───── Data extracts

-- ==== Sys2Proof/Laws/State.lean ====
section
/-! SUPPORT. One lemma for each field of each update of State, true by rfl, and what construction leaves. -/

namespace Sys2Proof.Machine

variable (s : State)

@[simp] theorem State.setReg_regs (i : Fin 8) (v : Byte) : (s.setReg i v).regs = s.regs.set i v := rfl
@[simp] theorem State.setReg_pc (i : Fin 8) (v : Byte) : (s.setReg i v).pc = s.pc := rfl
@[simp] theorem State.setReg_sp (i : Fin 8) (v : Byte) : (s.setReg i v).sp = s.sp := rfl
@[simp] theorem State.setReg_flags (i : Fin 8) (v : Byte) : (s.setReg i v).flags = s.flags := rfl
@[simp] theorem State.setReg_run (i : Fin 8) (v : Byte) : (s.setReg i v).run = s.run := rfl
@[simp] theorem State.setReg_err (i : Fin 8) (v : Byte) : (s.setReg i v).err = s.err := rfl
@[simp] theorem State.setReg_out (i : Fin 8) (v : Byte) : (s.setReg i v).out = s.out := rfl
@[simp] theorem State.setReg_mem (i : Fin 8) (v : Byte) : (s.setReg i v).mem = s.mem := rfl

@[simp] theorem State.setPc_regs (a : Nat) : (s.setPc a).regs = s.regs := rfl
@[simp] theorem State.setPc_pc (a : Nat) : (s.setPc a).pc = a := rfl
@[simp] theorem State.setPc_sp (a : Nat) : (s.setPc a).sp = s.sp := rfl
@[simp] theorem State.setPc_flags (a : Nat) : (s.setPc a).flags = s.flags := rfl
@[simp] theorem State.setPc_run (a : Nat) : (s.setPc a).run = s.run := rfl
@[simp] theorem State.setPc_err (a : Nat) : (s.setPc a).err = s.err := rfl
@[simp] theorem State.setPc_out (a : Nat) : (s.setPc a).out = s.out := rfl
@[simp] theorem State.setPc_mem (a : Nat) : (s.setPc a).mem = s.mem := rfl

@[simp] theorem State.setSp_regs (a : Nat) : (s.setSp a).regs = s.regs := rfl
@[simp] theorem State.setSp_pc (a : Nat) : (s.setSp a).pc = s.pc := rfl
@[simp] theorem State.setSp_sp (a : Nat) : (s.setSp a).sp = a := rfl
@[simp] theorem State.setSp_flags (a : Nat) : (s.setSp a).flags = s.flags := rfl
@[simp] theorem State.setSp_run (a : Nat) : (s.setSp a).run = s.run := rfl
@[simp] theorem State.setSp_err (a : Nat) : (s.setSp a).err = s.err := rfl
@[simp] theorem State.setSp_out (a : Nat) : (s.setSp a).out = s.out := rfl
@[simp] theorem State.setSp_mem (a : Nat) : (s.setSp a).mem = s.mem := rfl

@[simp] theorem State.setFlags_regs (f : Flags) : (s.setFlags f).regs = s.regs := rfl
@[simp] theorem State.setFlags_pc (f : Flags) : (s.setFlags f).pc = s.pc := rfl
@[simp] theorem State.setFlags_sp (f : Flags) : (s.setFlags f).sp = s.sp := rfl
@[simp] theorem State.setFlags_flags (f : Flags) : (s.setFlags f).flags = f := rfl
@[simp] theorem State.setFlags_run (f : Flags) : (s.setFlags f).run = s.run := rfl
@[simp] theorem State.setFlags_err (f : Flags) : (s.setFlags f).err = s.err := rfl
@[simp] theorem State.setFlags_out (f : Flags) : (s.setFlags f).out = s.out := rfl
@[simp] theorem State.setFlags_mem (f : Flags) : (s.setFlags f).mem = s.mem := rfl

@[simp] theorem State.setMem_regs (m : Memory) : (s.setMem m).regs = s.regs := rfl
@[simp] theorem State.setMem_pc (m : Memory) : (s.setMem m).pc = s.pc := rfl
@[simp] theorem State.setMem_sp (m : Memory) : (s.setMem m).sp = s.sp := rfl
@[simp] theorem State.setMem_flags (m : Memory) : (s.setMem m).flags = s.flags := rfl
@[simp] theorem State.setMem_run (m : Memory) : (s.setMem m).run = s.run := rfl
@[simp] theorem State.setMem_err (m : Memory) : (s.setMem m).err = s.err := rfl
@[simp] theorem State.setMem_out (m : Memory) : (s.setMem m).out = s.out := rfl
@[simp] theorem State.setMem_mem (m : Memory) : (s.setMem m).mem = m := rfl

@[simp] theorem State.emit_regs (v : Byte) : (s.emit v).regs = s.regs := rfl
@[simp] theorem State.emit_pc (v : Byte) : (s.emit v).pc = s.pc := rfl
@[simp] theorem State.emit_sp (v : Byte) : (s.emit v).sp = s.sp := rfl
@[simp] theorem State.emit_flags (v : Byte) : (s.emit v).flags = s.flags := rfl
@[simp] theorem State.emit_run (v : Byte) : (s.emit v).run = s.run := rfl
@[simp] theorem State.emit_err (v : Byte) : (s.emit v).err = s.err := rfl
@[simp] theorem State.emit_out (v : Byte) : (s.emit v).out = s.out ++ [v] := rfl
@[simp] theorem State.emit_mem (v : Byte) : (s.emit v).mem = s.mem := rfl

@[simp] theorem State.halt_regs : s.halt.regs = s.regs := rfl
@[simp] theorem State.halt_pc : s.halt.pc = s.pc := rfl
@[simp] theorem State.halt_sp : s.halt.sp = s.sp := rfl
@[simp] theorem State.halt_flags : s.halt.flags = s.flags := rfl
@[simp] theorem State.halt_run : s.halt.run = .halted := rfl
@[simp] theorem State.halt_err : s.halt.err = s.err := rfl
@[simp] theorem State.halt_out : s.halt.out = s.out := rfl
@[simp] theorem State.halt_mem : s.halt.mem = s.mem := rfl

@[simp] theorem State.raise_regs (c : ErrorCause) : (s.raise c).regs = s.regs := rfl
@[simp] theorem State.raise_pc (c : ErrorCause) : (s.raise c).pc = s.pc := rfl
@[simp] theorem State.raise_sp (c : ErrorCause) : (s.raise c).sp = s.sp := rfl
@[simp] theorem State.raise_flags (c : ErrorCause) : (s.raise c).flags = s.flags := rfl
@[simp] theorem State.raise_run (c : ErrorCause) : (s.raise c).run = .halted := rfl
@[simp] theorem State.raise_err (c : ErrorCause) : (s.raise c).err = some (s.errorRecord c) := rfl
@[simp] theorem State.raise_out (c : ErrorCause) : (s.raise c).out = s.out := rfl
@[simp] theorem State.raise_mem (c : ErrorCause) : (s.raise c).mem = s.mem := rfl

variable (init : Fin 7 → Byte)

@[simp] theorem State.construct_pc : (State.construct init).pc = 0 := rfl
@[simp] theorem State.construct_sp : (State.construct init).sp = 0xF4 := rfl
@[simp] theorem State.construct_flags : (State.construct init).flags = ⟨false, false, false⟩ := rfl
@[simp] theorem State.construct_run : (State.construct init).run = .running := rfl
@[simp] theorem State.construct_err : (State.construct init).err = none := rfl
@[simp] theorem State.construct_out : (State.construct init).out = [] := rfl
@[simp] theorem State.construct_mem : (State.construct init).mem = [] := rfl

end Sys2Proof.Machine
end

──────────

_Work instructions_
The answer must be a single number: how many lines of the data include the string "halted".

_Your response_
2